Many thanks, any advice appreciated.

You have two options, one is to simply lengthen the timeout (if you don’t care about performance), one is to change how you deploy Loki (at least the reader part). More explanations below.

  1. Look into changing the value of http_server_read_timeout and query_timeout and see if you can make it long enough to finish the query without timing out.

  2. Loki’s read performance comes from distribution. For example, even though you currently have four readers, only one is used for running your query. In order to utilize distribution you need to have a Query Frontend and configure it to either push to querier instances or configure querier to pull from QF. You can find some examples of it here: Query Frontend | Grafana Loki documentation

Do note that pull mode is generally recommended.

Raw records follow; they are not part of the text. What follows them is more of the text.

-- ==== Sys2Proof/Machine/Lanes.lean ====
section
/-! DEFINITION. What every lane instruction shares (R224, R233, R322 to R324): the order of its checks, its sources, its
accesses lane by lane with their parks and replays (R208, R367), and its completion. -/

namespace Sys2Proof.Machine

/-- What a lane instruction uses: the sources it reads with their width, the registers it writes, registers it names
beside these, registers it reaches by a count (`more` are read, with their trap mode, `dstMore` are
written, `range` are neither), registers that may
not lie in a defined group (R356), whether it writes %res, whether it needs every lane at once, and what makes it illegal
in the state of the wave. -/
structure Shape where
  op : Nat
  f : LaneFields
  srcs : List (Src × Bool) := []
  dst : List Nat := []
  dstMore : List Nat := []
  named : List Nat := []
  more : List (Nat × Bool) := []
  range : List Nat := []
  noGroup : List Nat := []
  res : Bool := false
  cross : Bool := false
  early : Wave → Bool := fun _ => false
  /-- what lanes of E read beside the sources in their own lane: the lane, the line and the lane read (R172) -/
  reaches : Wave → W32 → (Nat → Nat → W64) → List (Nat × Nat × Nat) := fun _ _ _ => []

/-- The register or the pair that an operand names. -/
def pairOf (wide : Bool) (n : Nat) : List Nat := if wide then [n, n + 1] else [n]
def srcRegs : Src × Bool → List (Nat × Bool)
  | (.v n t, wide) => (pairOf wide n.toNat).map fun r => (r, t)
  | _ => []
/-- The guard's lanes (R322). -/
def guardMask (w : Wave) (f : LaneFields) : W32 := if f.ginv then ~~~(kread w f.guard.toNat) else kread w f.guard.toNat
/-- The lanes of a mask, ascending. -/
def lanesOf (m : W32) : List Nat := (List.range 32).filter fun L => m.getLsbD L
def lowestLane (m : W32) : Nat := (lanesOf m).headD 0

/-! ### UNFIN (R208, R221) -/

/-- The instruction of the split in focus is replayed for the lanes of UNFIN. -/
def ownReplay (s : State) (w : Wave) : Bool := w.c.unfin ≠ 0 && w.unfinSplit = s.split
/-- UNFIN is held by an instruction of another split that waits. -/
def unfinBusy (s : State) (w : Wave) : Bool := w.c.unfin ≠ 0 && w.unfinSplit ≠ s.split && !w.c.intrap
/-- Lanes may be left unfinished without a park. -/
def mayLeave (s : State) (w : Wave) : Bool := w.c.unfin = 0 || w.unfinSplit = s.split
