/-- A lane memory instruction up to the point where its lanes are performed. -/
def memStart (i : Instr) (m : MemForm) (s : State) (k : State → Wave → MemGo → Out) : Out :=
  onWave s fun w0 =>
    laneOp i (memShape s w0 m) s fun s w E =>
      if (streamsOf m.srcs).any (streamBad w) then trapLane s w i 0x0B E
      else match laneAddrs s w m E with
        | .error (c, lanes, a) => trapLane s w i c lanes a
        | .ok mem =>
          let accs := streamAccs w E m.srcs ++ mem
          match scanAccs s w i accs with
          | some o => o
          | none =>
            if (m.f.ord = 2 && releaseWaits s w m.f.scope5) || unfinBusy s w then stallLane s w
            else
              let regs := ((memShape s w m).srcs.flatMap srcRegs ++ (memShape s w m).more).map Prod.fst
              let s := if m.kind = .load && m.f.ord = 1 then mem.foldl (fun s a => refetchAt s w m.f.scope5 a.va a.tile) s else s
              let (s, g) := accs.foldl (gatherOne w) (s, regPoison w E regs)
              memGo i s w E m.ordered m.f.ty m.srcs g k

/-! ### Completion -/

/-- The lanes `done` of a load are performed: their results are on their way, and the destination is empty (R218). -/
def landLanes (s : State) (w : Wave) (dst : List Nat) (l : Landing) (last : Bool) : State :=
  addLanding (s.setWave s.focus (dst.foldl setEmptyV w)) s.focus { l with regs := dst, fullV := if last then dst else [] }
/-- PROG after n more elements of a compress or expand (R373). -/
def addProg (w : Wave) (ordered : Bool) (n : Nat) : Wave :=
  if ordered then let c := w.c; { w with c := { c with prog := c.prog + BitVec.ofNat 8 n } } else w

/-- What follows the lanes `done`: completion, or the rest is left (R208). -/
def memEnd (i : Instr) (m : MemForm) (acq : Bool) (E done : W32) (failed : List Failed) (access : Nat) (s : State) : Out :=
  onWave s fun w =>
    if done = E then
      let w := laneFinish s w m.srcs
      .next (s.setWave s.focus (if acq then dropPrefetch w else w))
    else laneLeft i s (addProg w m.ordered (popcount done)) access (E &&& ~~~done) failed m.dst

/-- The words that a result writes: register and lane keys. -/
def wordsAt (wide : Bool) (d L : Nat) (v : W64) : List (Nat × W32) :=
  (32 * d + L, v.extractLsb' 0 32) :: if wide then [(32 * (d + 1) + L, v.extractLsb' 32 32)] else []

/-- A lane load: `fix` extends a narrow value. -/
def loadLanes (i : Instr) (m : MemForm) (fix : W64 → W64) (s : State) : Out :=
  memStart i m s fun s w g =>
    let d := m.f.dest.toNat
    let words := (lanesOf g.can).flatMap fun L => wordsAt m.f.wide d L (fix ((mfind g.vals (32 * memKey + L)).getD 0))
    memEnd i m (m.f.ord = 1) g.E g.can g.failed 0 (landLanes s w m.dst { lanes := words } (g.can = g.E))
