/-- The list word's parts (R404). -/
def listSlot (s : State) (w : Wave) (used : Bool) (n : Nat) : Option (Option Record) :=
  if used then (slotOf s w n).map some else some none
/-- The checks of an MMA (R396, R402, R404, R405), or the cause that is reported: operand words and slots, then formats and
configuration, then tiles. -/
def mmaPlan (s : State) (w : Wave) (e : SeqEntry) : Except Nat MmaPlan :=
  let f := e.f
  let a := seqWord w f.a
  let b := seqWord w f.b
  let l := if f.xf 11 11 = 1 then (seqWord w f.c).toNat else 0
  let g := decide (e.op = 0x5C)
  let ocnt := bitsOf l 31 20
  match slotOf s w (f.xf 6 3), slotOf s w (f.xf 10 7), listSlot s w g (bitsOf l 59 56), listSlot s w (ocnt ≠ 0) (bitsOf l 35 32) with
  | some ra, some rb, some rg, some ro =>
    let ty := f.ty.toNat
    let cfg := accCfgOf (s.team (e.wave / 16)) (f.xf 2 0)
    let p : MmaPlan := { ra := ra, rb := rb, a := a, b := b, kb := f.xf 25 16 + 1, kbs := if ty = 0 then 64 else 32, cfg := cfg
                         gather := rg.map fun r => (r, bitsOf l 55 36), outlier := ro.map fun r => (r, bitsOf l 19 0), ocnt := ocnt }
    if a.toNat / 2 ^ 48 ≠ 0 || b.toNat / 2 ^ 48 ≠ 0 || bitsOf l 63 60 ≠ 0 || (!g && bitsOf l 59 36 ≠ 0) then .error 0x0B
    else if !cfg.en || cfg.f64 ≠ decide (ty = 6) || !classFormats ty ra.efmt rb.efmt ||
        (ty = 0 && ra.ext 0 % 64 ≠ 0) || (ty = 2 && (ra.ext 0 % 32 ≠ 0 || rb.ext 0 % 32 ≠ 0)) ||
        rg.any (fun r => r.efmt ≠ 0x06) || ro.any (fun r => r.efmt ≠ 0x07 && r.efmt ≠ 0x08) then .error 0x0C
    else if (!g && (p.atA (elemBase ra a 1 + (cfg.rows - 1)) (p.kb * p.kbs - 1)).isNone) ||
        (p.atB (p.kb * p.kbs - 1) (cfg.cols - 1)).isNone then .error 0x0B
    else .ok p
  | _, _, _, _ => .error 0x0B

/-- The k of a block at which a tile starts. -/
def tileStarts (base ext k0 n : Nat) : List Nat := (List.range n).filter fun k => k = 0 || (base + k0 + k) % ext = 0
/-- The tiles of A and of B that K-block n reads. -/
def MmaPlan.tilesA (p : MmaPlan) (list : List Nat) (n : Nat) : List (ElemTile × Nat) :=
  ((List.range p.cfg.rows).map (p.row list)).flatMap fun r =>
    if r < 0 then [] else (tileStarts 0 (p.ra.ext 0) (n * p.kbs) p.kbs).filterMap fun k => p.atA r (n * p.kbs + k)
def MmaPlan.tilesB (p : MmaPlan) (n : Nat) : List (ElemTile × Nat) :=
  (List.range p.cfg.cols).flatMap fun j => (tileStarts 0 (p.rb.ext 0) (n * p.kbs) p.kbs).filterMap fun k => p.atB (n * p.kbs + k) j
/-- The tiles of the next dense step that the fetch unit holds or fetches ahead: at most 16, those that it has read first (R144). -/
def MmaPlan.ahead (p : MmaPlan) (list : List Nat) (n : Nat) : List ElemTile :=
  let t (m : Nat) : List ElemTile := if m < p.kb then ((p.tilesA list m ++ p.tilesB m).map Prod.fst).dedup else []
  let next := t (n + 1)
  let held := next.filter fun x => (t n).any fun y => y.tile = x.tile
  (held ++ next.filter fun x => !held.contains x).take 16
/-- Fetch tiles ahead: those that can be read now come into the cache and are pinned. -/
def fetchAhead (who : Who) (owner : Nat) : List ElemTile → State → State × List TileId
  | [], s => (s, [])
  | t :: l, s =>
    let skip (s : State) := fetchAhead who owner l s
    match place s who .load (BitVec.ofNat 64 t.va) 2048 (some t) owner with
    | .ok q =>
      if fillFaultAt s who.d q then skip s
      else match touch s who.d q.req false with
        | .ok s => let (s, r) := skip s; (s, t.tile :: r)
        | .wait s => skip s
        | .fault s => skip s
    | _ => skip s

/-- The exact sum of products (R256, R257). -/
def sumV : List FVal → FVal
  | [] => .fin false 0 0
  | [x] => x
  | x :: l => faddV false x (sumV l)
/-- The value of an element, and whether it is poisoned, with the tile's address and origin. -/
def valAt (r : Record) (ts : List TileRead) (x : Option (ElemTile × Nat)) : FVal :=
  match x with | some (t, i) => elemVal r.efmt i (readOf ts t) | none => .nan
def badAt (r : Record) (ts : List TileRead) (x : Option (ElemTile × Nat)) : Option (Nat × W32) :=
  match x with
  | some (t, i) => if elemPoison r.efmt i (readOf ts t) then some (t.va, (readOf ts t).porigin) else none
  | none => none
/-- p of K-block n for row coordinate r and column j. -/
def MmaPlan.dot (p : MmaPlan) (ts : List TileRead) (n : Nat) (r : Int) (j : Nat) : FVal :=
  let v := sumV ((List.range p.kbs).map fun k => fmulV (valAt p.ra ts (p.atA r (n * p.kbs + k))) (valAt p.rb ts (p.atB (n * p.kbs + k) j)))
  if p.ra.efmt = efmtNq4 then
    match p.atA r (n * p.kbs) with
    | some (t, i) => fmulV v (fdecode fp32 false (leNat (bytesAt (readOf ts t).side (4 * (i / 64)) 4)))
    | none => v
  else v
/-- acc(r, ·) with one value added per column, rounded once (R256). -/
def addToRow (t : Team) (acc r : Nat) (p : Nat → FVal) : List Nat :=
  let cfg := accCfgOf t acc
  (List.range cfg.cols).map fun j =>
    fround cfg.fmt .rne false false (faddV false (fdecode cfg.fmt false (accGet t acc r j)) (p j))

/-- The poison that K-block n or an outlier step meets: operands first, then the rows. -/
def mmaPoison (t : Team) (acc : Nat) (rows : List Nat) (operands : List (Option (Nat × W32))) : Option (Nat × W32) :=
  match operands.filterMap id with
  | x :: _ => some x
  | [] => match rows.filterMap (rowPoison t acc) with
    | o :: _ => some (0, o)
    | [] => none

/-- Dense step n. -/
def mmaDense (s : State) (d c : Nat) (e : SeqEntry) (p : MmaPlan) (total : Nat) : State :=
  let who := engWho s e.wave
  let list := e.list.getD []
  let acc := e.f.xf 2 0
  let n := e.step
  match engReadAll who 5 (keyLaunch e.wave) (usesOf (p.tilesA list n ++ p.tilesB n)) s with
  | (s, .error x) => seqStopped s d c 5 e x
  | (s, .ok ts) =>
    let team := s.team (e.wave / 16)
    let rows := (List.range p.cfg.rows).filter fun i => decide (0 ≤ p.row list i)
    let ks := (List.range p.kbs).map fun k => n * p.kbs + k
    let bad := (rows.flatMap fun i => ks.map fun k => badAt p.ra ts (p.atA (p.row list i) k)) ++
      (List.range p.cfg.cols).flatMap fun j => ks.map fun k => badAt p.rb ts (p.atB k j)
    match mmaPoison team acc rows bad with
    | some (va, o) => seqReport s d c e 0x09 va o
    | none =>
      let team' := rows.foldl (fun t i => accRow acc i (addToRow t acc i (p.dot ts n (p.row list i))) t) team
      let s := s.modTeam (e.wave / 16) fun _ => team'
      let (s, keep) := fetchAhead who (keyLaunch e.wave) (p.ahead list n) s
      let s := modEntry (setPins s d e.pinned keep) (clusterKey d c) e.order fun x => { x with pinned := keep }
      let e := { e with pinned := keep }
      seqStepped s d c e total (if total = n + 1 then p.cfg.rows * p.cfg.cols * p.cfg.size else 0)

/-- Outlier step n (R404): one entry of the list. -/
def mmaOutlier (s : State) (d c : Nat) (e : SeqEntry) (p : MmaPlan) (ro : Record) (start total : Nat) : State :=
  let who := engWho s e.wave
  let acc := e.f.xf 2 0
  match listAt? ro (start + (e.step - p.kb)) with
  | none => seqReport s d c e 0x0B
  | some (t, i) =>
    match engRead s who 5 (keyLaunch e.wave) t.use with
    | (s, .error x) => seqStopped s d c 5 e x
    | (s, .ok l) =>
      if elemPoison ro.efmt i l then seqReport s d c e 0x09 t.va l.porigin
      else
        let x := elemBits ro.efmt i l
        let row := bitsOf x 15 0
        let col := bitsOf x 31 16
        if p.cfg.rows ≤ row || p.kb * p.kbs ≤ col then seqReport s d c e 0x0C
        else
          let bs := (List.range p.cfg.cols).map (p.atB col)
          match engReadAll who 5 (keyLaunch e.wave) (usesOf (bs.filterMap id)) s with
          | (s, .error x) => seqStopped s d c 5 e x
          | (s, .ok ts) =>
            let team := s.team (e.wave / 16)
            match mmaPoison team acc [row] (bs.map (badAt p.rb ts)) with
            | some (va, o) => seqReport s d c e 0x09 va o
            | none =>
              let v := fdecode fp32 false (bitsOf x 63 32)
              let vals := addToRow team acc row fun j => fmulV v (valAt p.rb ts (p.atB col j))
              let s := s.modTeam (e.wave / 16) (accRow acc row vals)
              seqStepped s d c e total (if total = e.step + 1 then p.cfg.rows * p.cfg.cols * p.cfg.size else 0)

/-- Read n s32 elements of a list tensor from `start` on, for an entry that keeps them; the step follows. -/
def readList (s : State) (d c : Nat) (e : SeqEntry) (r : Record) (start n : Nat) (ok : List Nat → Bool) : State :=
  let els := (List.range n).map fun i => listAt? r (start + i)
  if els.any Option.isNone then seqReport s d c e 0x0B
  else match engReadAll (engWho s e.wave) 5 (keyLaunch e.wave) (usesOf (els.filterMap id)) s with
    | (s, .error x) => seqStopped s d c 5 e x
    | (s, .ok ts) =>
      match (els.map (badAt r ts)).filterMap id with
      | (va, o) :: _ => seqReport s d c e 0x09 va o
      | [] =>
        let list := (els.filterMap id).map fun x => elemBits r.efmt x.2 (readOf ts x.1)
        if ok list then pushStep (modEntry s (clusterKey d c) e.order fun x => { x with list := some list }) d c e.order
        else seqReport s d c e 0x0B

/-- A step of an MMA or MMAG. -/
def mmaStep (s : State) (d c : Nat) (w : Wave) (e : SeqEntry) : State :=
  match mmaPlan s w e with
  | .error cause => seqReport s d c e cause
  | .ok p =>
    let total := p.kb + p.ocnt
    match p.gather, e.list, p.outlier with
    | some (r, start), none, _ =>
      readList s d c e r start p.cfg.rows fun l => l.all fun g =>
        decide (sgn 32 g < 0) || (p.atA (sgn 32 g) (p.kb * p.kbs - 1)).isSome
    | _, _, o =>
      if e.step < p.kb then mmaDense s d c e p total
      else match o with
        | some (ro, start) => mmaOutlier s d c e p ro start total
        | none => seqReport s d c e 0x0B

/-! ### TLDA and TSTA (R407, R408) -/

/-- Element (row, j) of the tensor of a TLDA or TSTA. -/
def moveAt (r : Record) (x : W64) (row : Int) (j : Nat) : Option (ElemTile × Nat) :=
  r.at? fun d => if d = 0 then elemBase r x 0 + j else if d = 1 then row else elemBase r x d

/-- A step of TLDA: 16 rows. -/
def tldaStep (s : State) (d c : Nat) (w : Wave) (e : SeqEntry) : State :=
  let x := seqWord w e.f.a
  let acc := e.f.xf 2 0
  let cfg := accCfgOf (s.team (e.wave / 16)) acc
  match slotOf s w (e.f.xf 6 3) with
  | none => seqReport s d c e 0x0B
  | some r =>
    let row (i : Nat) : Int := elemBase r x 1 + i
    if x.toNat / 2 ^ 48 ≠ 0 then seqReport s d c e 0x0B
    else if !cfg.en || cfg.f64 ≠ decide (e.f.ty = 3) || r.efmt ≠ (if e.f.ty = 3 then 0x0C else 0x0B) then seqReport s d c e 0x0C
    else if (moveAt r x (row (cfg.rows - 1)) (cfg.cols - 1)).isNone then seqReport s d c e 0x0B
    else
      let rows := (List.range 16).map fun i => 16 * e.step + i
      let els := rows.flatMap fun i => (List.range cfg.cols).map fun j => moveAt r x (row i) j
      match engReadAll (engWho s e.wave) 5 (keyLaunch e.wave) (usesOf (els.filterMap id)) s with
      | (s, .error y) => seqStopped s d c 5 e y
      | (s, .ok ts) =>
        match (els.map (badAt r ts)).filterMap id with
        | (va, o) :: _ => seqReport s d c e 0x09 va o
        | [] =>
          let vals (i : Nat) : List Nat := (List.range cfg.cols).map fun j => match moveAt r x (row i) j with
            | some (t, n) => elemBits r.efmt n (readOf ts t)
            | none => 0
          let s := s.modTeam (e.wave / 16) fun t => rows.foldl (fun t i => accRow acc i (vals i) t) t
          seqStepped s d c e (cfg.rows / 16) (16 * cfg.cols * cfg.size)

Also you may be able to get QF to work by just adding either frontend_address or downstream_url to the config, but I don’t personally deploy in monolithic mode, so I can’t say for certain.

Thank you, I got the query-frontend to work in a monolitic deployment.
I added the query-fe on to the loadbalancer, and I can certainly see that the query are distributed to all the cluster memebers in the ring, so that worked.

I’m still seeing poor performance, but maybe I am expecting too much considering that there are no indexing (as with ELK) and everything has to be calculated on the fly.
I have seen some crashed when running these queries, guessing they oom (have not had time to look in to the root cause). I doubled the instance size as well, but same issue (16 cores, 32gb ram, split between 4 nodes, EC2 c6g.xlarge).

I guess the only thing I have not tested is to go back to x86_64 and see if the architecture would make a difference.

Will hold off on using loki until TSDB support is officially announced, and will do some more tests then I think.

Thank you for your help.

No problem. Curious how much performance gain you’ve gotten.

Couple of other things you might try. For config:

  1. Change compress_responses to true.
  2. Change split_queries_by_interval to a smaller number. We do 30m, but 12h is way too much and is not practical unless most of your queries go for bigger time window than that.

On the deployment side:

  1. Upgrade to Loki 2.7.4 (latest release).
  2. Switch to simple scalable mode for deployment.

Below is our performance test on 2 query frontend nodes with 5 reader nodes, each with 4cpu / 8GB memory (we do simple scalable mode). 25 seconds to process 106GB of data (this is about 48 hours for us) is honestly pretty good.

Summary.BytesProcessedPerSecond  4.2 GB
Summary.LinesProcessedPerSecond  22707494
Summary.TotalBytesProcessed 	 106 GB
Summary.TotalLinesProcessed 	 568624865
Summary.ExecTime 		 25.041286429s
Summary.QueueTime 		 0s

This topic was automatically closed 365 days after the last reply. New replies are no longer allowed.